Acs Nano 2011,5(1):608–612.CrossRef OICR-9429 26. Frank O, Mohr M, Maultzsch J, Thomsen C, Riaz
I, Jalil R, Novoselov KS, Tsoukleri G, Parthenios J, Papagelis K, Kavan L, Galiotis C: Raman 2D-band splitting in graphene: theory and experiment. Acs Nano 2011,5(3):2231–2239.CrossRef 27. Yoon D, Son YW, Cheong H: find more Strain-dependent splitting of the double-resonance Raman scattering band in graphene. Phys Rev Lett 2011, 106:15. 28. Mohiuddin TMG, Lombardo A, Nair RR, Bonetti A, Savini G, Jalil R, Bonini N, Basko DM, Galiotis C, Marzari N, Novoselov KS, Geim AK, Ferrari AC: Uniaxial strain in graphene by Raman spectroscopy: G peak splitting, Gruneisen parameters, and sample orientation. Phys Rev B 2009, 79:20.CrossRef 29. Ni ZH, Yu T, Lu YH, Wang YY, Feng YP, Shen ZX: Uniaxial strain on graphene: Raman spectroscopy study and band-gap opening.

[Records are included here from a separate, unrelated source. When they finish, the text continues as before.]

/-- R438, steps 3 and 4: a core of a partition once the reset ends. -/
def State.clearCore (s : State) (k : Nat) : State :=
  (s.scrub k).modCore k fun c => { c.cleanFabric with
    bankTok := [], bankOwner := [], inbox := none, others := [], broken := [], quarantine := none, fbkp := [0, 0, 0, 0]
    strings := c.strings.map fun p => (p.1, { p.2 with heavy := 0, light := 0 }) }

/-- R438, step 4: the lease ends, with its record in the physical function's queue. -/
def State.resetLease (s : State) (p : Nat) : State :=
  match (s.part p).lease with
  | some l => ({ s with suspended := s.suspended.filter (· != p) } : State).postPart 0 0x09 2 l.left
  | none => s

/-- R437: a destroyed partition's cores are released. -/
def State.releaseCores (s : State) (p : Nat) : State :=
  ((s.part p).cores.foldl (fun (s : State) k => s.modCore k fun c => { c with part := none, lcore := 0 }) s).modPart p fun x =>
    { x with ready := false, cores := [], removed := [] }

/-- PARTITION_RESET_COMPLETE (R350, R438): steps 3 to 6, once the regions have frozen, the far atomics are done and the shoot-downs in flight have
completed. Vector 18 follows the record (R435). DEDUCED: notes/assumptions/49.md. -/
def execPartitionResetComplete (p : Nat) (s : State) : Out3 :=
  .next (match (s.part p).resetting with
    | none => s
    | some reason =>
      let x := s.part p
      if !x.cores.all s.quenched || !x.shoots.isEmpty then s.after 1 (.resetEnd p)
      else
        let ls := (s.launches.filter fun y => y.2.part == p).map fun y => y.1
        let s := x.cores.foldl State.clearCore s
        let s := s.resetLease p
        let s : State := { s with
          launches := s.launches.filter fun y => y.2.part != p, colls := s.colls.filter fun c => c.domain || !ls.contains c.launch }
        let s := s.modPart p Part.clearPage
        let s := if reason = 2 then s.releaseCores p else s
        s.post { part := 0, type := 0x30, arg0 := p % 64 + reason * 2 ^ 8 })

/-! ### Resets of the package and bring-up (R438, R441) -/

/-- PACKAGE_RESET (R433, R438): PKGRST. -/
def execPackageReset (s : State) : Out3 := .next (if s.pageUp 0 then s.packageReset.bootAgain else s)

/-- R189: every sensor reads below 95 °C. DEDUCED: notes/assumptions/47.md. -/
def State.cool (s : State) : Bool := s.sensors.all fun x => decide (x.2 < 95 * 16)

/-- FUNDAMENTAL_RESET (R438): a fundamental or hot reset; the host's action that ends a trip once every sensor is below 95 °C (R189).
DEDUCED: notes/assumptions/47.md. -/
def execFundamentalReset (s : State) : Out3 :=
  .next (if s.tripped && !s.cool then s else ({ s.packageReset with tripped := false } : State).bootAgain)

/-- DUMP_RELEASE (R411). -/
def execDumpRelease (s : State) : Out3 := .next (if s.pageUp 0 then { s with dumpHeld := false } else s)

/-- BRING_UP (R441): power-on; a package that has come up ignores it. DESIGN CHOICE: notes/assumptions/15.md. DEDUCED: notes/assumptions/48.md. -/
def execBringUp (b : BringUp) (s : State) : Out3 := .next (if s.boot.isSome then s else s.bringUpFrom 1 b.fails b)

end Sys2Proof.Machine
end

Acs Nano 2008,2(11):2301–2305.CrossRef 30. Chuev MA: An efficient method of analysis of the hyperfine structure of gamma-resonance
spectra using the Voigt profile. Dokl Phys 2011,56(6):318–322.CrossRef 31. Pagnini G, Mainardi F: Evolution equations for the probabilistic generalization of the Voigt profile function. J Comput Appl Math 2010,233(6):1590–1595.CrossRef selleck kinase inhibitor 32. Asthana BP, Kiefer W: Deconvolution of the Lorentzian linewidth and determination of fraction Lorentzian character from the observed profile of a Raman line by a comparison technique. Appl Spectrosc 1982,36(3):250–257.CrossRef Competing interests National Science Council, Taiwan under contact no. NSC 101-2112-M-006-006 and NSC 102-2622-E-006-030-CC3. Authors’ contributions CHH, HL, and CWH carried on the experimental parts: the acquisition of data, and analysis and interpretation of data. YL took the analysis and interpretation of data, and also had been involved in revising
the manuscript. FS and WW (Institute of Atomic and Molecular Sciences, Academia Sinica) prepared the samples, suspended graphene using by micromechanical method, and captured the OM and AFM images. HC, the corresponding author, had made substantial contributions to conception and design, and had been involved in drafting the manuscript and revising Dimethyl sulfoxide it critically for important intellectual content. All authors read and approved the final manuscript.”
“Background Thermoelectric energy conversion has attracted much interest as a possible application for environmentally friendly electric-power generators and highly reliable, accurate temperature-controllable refrigerators used as electronic devices because it is one of the simplest technologies applicable to energy conversion [1–4]. The efficiency of thermoelectricity is governed by a basic property of thermoelectrical material, and the figure of merit of a thermoelectric material is defined by (1) where T is the absolute temperature.